* **WHAT TO DO**:
Print nothing but the lines below starting at the line that holds "(some f)) =>" and ending at the line that holds "(s.settleEntry v.t v.l e)", including both, each exactly as written.

* **DATA SUPPLIED**:
◆ ◆ ◆ ◆ ◆ ◆ ◆

/-- Steps 4 to 7 for the lanes of a bundle, as far as they can go now. -/
def State.commitOn (s : State) (p : PortId) (rs : List Nat) : State :=
  match s.eachLane p State.commitStores rs with
  | (s, false) => s
  | (s, true) =>
    match s.releaseAll p (releasesOf (rs.filterMap (s.viewOf p))) with
    | (s, false) => s
    | (s, true) =>
      match s.eachLane p State.commitHinge rs with
      | (s, false) => s
      | (s, true) =>
        ((((s.eachLane p State.commitEnd rs).1).commitAborts p (s.abortRuns p)).modBundle p fun b => { b with counted := 0 }).leaveBundle p

/-- The lanes of a bundle that stand past their last slot, when every active lane does. -/
def State.atCommit (s : State) (p : PortId) : List View :=
  match s.bundle? p with
  | none => []
  | some b =>
    let vs := b.lanes.filterMap fun l => s.viewOf p l.r
    if vs.all (fun v => decide (v.tr.len < v.l.at_)) then vs else []

/-- A lane whose watchpoint fires performs none of the commit: it is abandoned and its thread halts (R213). ARG1 of its event is
the doubleword's address with the watchpoint's number in its low bits (log 83, DESIGN CHOICE). -/
def State.watchStop (s : State) (v : View) (n va : Nat) : State :=
  ((s.abandon v.p v.t.r).halt v.t.r 7 (va + n)).leaveBundle v.p

/-- The T word whose successor a lane takes at this commit: its trace's, on the last pass; with TRET.skip that of the trace which trapped in
a slot (R28, R29, R132). -/
def View.takes (v : View) : Option Nat :=
  match v.l.tret, v.t.trap with
  | some skip, some tr => if skip && tr.kind == .slot then tr.succ.map (·.tword.toNat) else none
  | _, _ => if v.lastPass then some v.tr.tword.toNat else none

/-- The register pair of an IND that a lane takes, read with fe = block (R29). -/
def View.indRegs (v : View) : List Nat :=
  match v.takes with
  | some w => if tKind w = 2 then [tLink w, tLink w + 1] else []
  | none => []

/-- The registers that the commit of a lane writes beside those that N names: stepped destinations, and the CALL link. -/
def View.writes (v : View) : List Nat :=
  v.l.res.map (·.code) ++ v.l.posted.flatMap (fun e => e.regs.map (·.1)) ++ hingeRegs v.l ++
    (match v.takes with
     | some w => if tKind w = 3 then [tLink w, tLink w + 1] else []
     | none => [])

/-- The registers of the deferred load that a TRET.re issues again (R132). -/
def State.tretRegs (s : State) (v : View) : List Nat :=
  match v.l.tret, v.t.trap.map (·.kind) with
  | some false, some (TrapKind.deferred id) => ((s.oplog.find? (·.id == id)).map fun e => e.regs.map (·.1)).getD []
  | _, _ => []

/-- Step 1 (R21, R26): a register that the commit writes, or that its IND reads, has a fill outstanding. -/
def State.fillsWait (s : State) (v : View) : Bool :=
  (v.tr.results ++ v.writes ++ v.indRegs ++ s.tretRegs v).any v.t.fills.contains

/-- The first lane whose IND meets a register that nothing will fill, and the register (R11, R29). -/
def indEmpty (vs : List View) : Option (View × Nat) :=
  vs.findSome? fun v => (v.indRegs.find? fun c => v.t.isEmpty c && !v.t.fills.contains c).map fun c => (v, c)

/-- The record of such a trap. -/
def View.indInfo (v : View) (c : Nat) : FaultInfo := { faultInfo 0x03 0 with reg := c, ttag := hTag v.tr.h, pos := v.l.pass }

/-- A posted load of the lanes whose translation the commit waits for: its check 7 is still to be made (R119, R312), or the lanes' stores go to
memory with sc loads (R298; log 94, DEDUCED). -/
def State.unjudged (s : State) (vs : List View) : Option (View × LogEntry) :=
  let sc := vs.any fun v => !v.l.scReads.isEmpty
  vs.findSome? fun v =>
    (v.l.posted.find? fun e => e.walk && (sc || (s.raceMode v.t.ctx v.t.run != 0 && e.pre.race != .exempt))).map fun e => (v, e)

/-- A lane with what became of one of its posted loads before its commit (R25, R27, R119). -/
def State.beforeCommit (v : View) : Read → State
  | .ok s l _ => s.modLane v.p v.t.r fun _ => l
  | .fault s f => s.slotFault v f
  | .stall s l => s.modLane v.p v.t.r fun _ => l

/-- The first lane with an sc load behind an sc store of its own trace whose value does not stand any longer, or is about to be overwritten by a lane
before it (R298; log 94, DEDUCED). -/
def State.scStale (s : State) (vs : List View) : Option View :=
  vs.find? fun v => v.l.scReads.any fun (n, size, ps, bytes) =>
    (s.viewValues v.t (v.l.stores.filter (·.slotNo < n)) size ps).1 != bytes ||
    vs.any fun q => decide (q.t.r < v.t.r) && q.l.stores.any (·.meetsAt size ps)

/-- The lanes with such loads commit their stores in one act with them: the queue has room, and no load of theirs waits for a translation. -/
def State.scReady (s : State) (p : PortId) (vs : List View) : State × Bool :=
  if vs.all (·.l.scReads.isEmpty) then (s, true) else
  let s := (s.blocks.filter fun b => b.core == p.core && b.part == p.part).foldl (fun (s : State) b => s.drainThread b.r) s
  let s := vs.foldl (fun (s : State) v => s.translateLog v.t) s
  (s, !vs.any fun v => s.walkWaits v.t.r)

/-- A mapping that a posted load does not find is a fault after the commit: the load goes on to its log entry (R119, R287). -/
def State.judgeLate (s : State) (v : View) (e : LogEntry) : State :=
  match s.translateLoad v.t e with
  | (s, .error (some f)) =>
    s.modLane v.p v.t.r fun l => l.setPosted { e with walk := false, fault := some (f.cause, f.detail, f.addr) }
  | (s, _) => State.beforeCommit v (s.settleEntry v.t v.l e)

/-- COMMIT (R21): one load that the operand log has no room for or that is still to be judged, then one lane stopped by a watchpoint (the faults
of the trace's slots come first, R213), a wait, or the steps that the lanes can take now. -/
def State.commitStep (s : State) (p : PortId) : State :=
  let vs := s.atCommit p
  let rs := vs.map (·.t.r)
  if vs.isEmpty then s
  else if vs.any (fun v => decide (1 ≤ v.l.stage)) then s.commitOn p rs else
  match overLog vs (Config.logEntries - (s.oplog.filter fun e => e.core == p.core && e.part == p.part).length) with
  | some (v, e) => State.beforeCommit v (s.finishLoad v.t v.l e)
  | none =>
    match s.unjudged vs with
    | some (v, e) => s.judgeLate v e
    | none =>
      match vs.findSome? (fun v => (s.watchHit v).map fun x => (v, x)) with
      | some (v, n, va) => s.watchStop v n va
      | none =>
        match indEmpty vs with
        | some (v, c) => s.slotFault v (v.indInfo c)
        | none =>
          if vs.any s.fillsWait then s else
          match s.scReady p vs with
          | (s, false) => s
          | (s, true) =>
            match s.scStale vs with
            | some v => (s.abandon v.p v.t.r).leaveBundle v.p
            | none => ((s.closeBanks p).commitBegin vs).commitOn p rs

◆ ◆ ◆ ◆ ◆ ◆ ◆

* **SOLUTION FOR THIS PROBLEM**:
  | (s, .error (some f)) =>
    s.modLane v.p v.t.r fun l => l.setPosted { e with walk := false, fault := some (f.cause, f.detail, f.addr) }
  | (s, _) => State.beforeCommit v (s.settleEntry v.t v.l e)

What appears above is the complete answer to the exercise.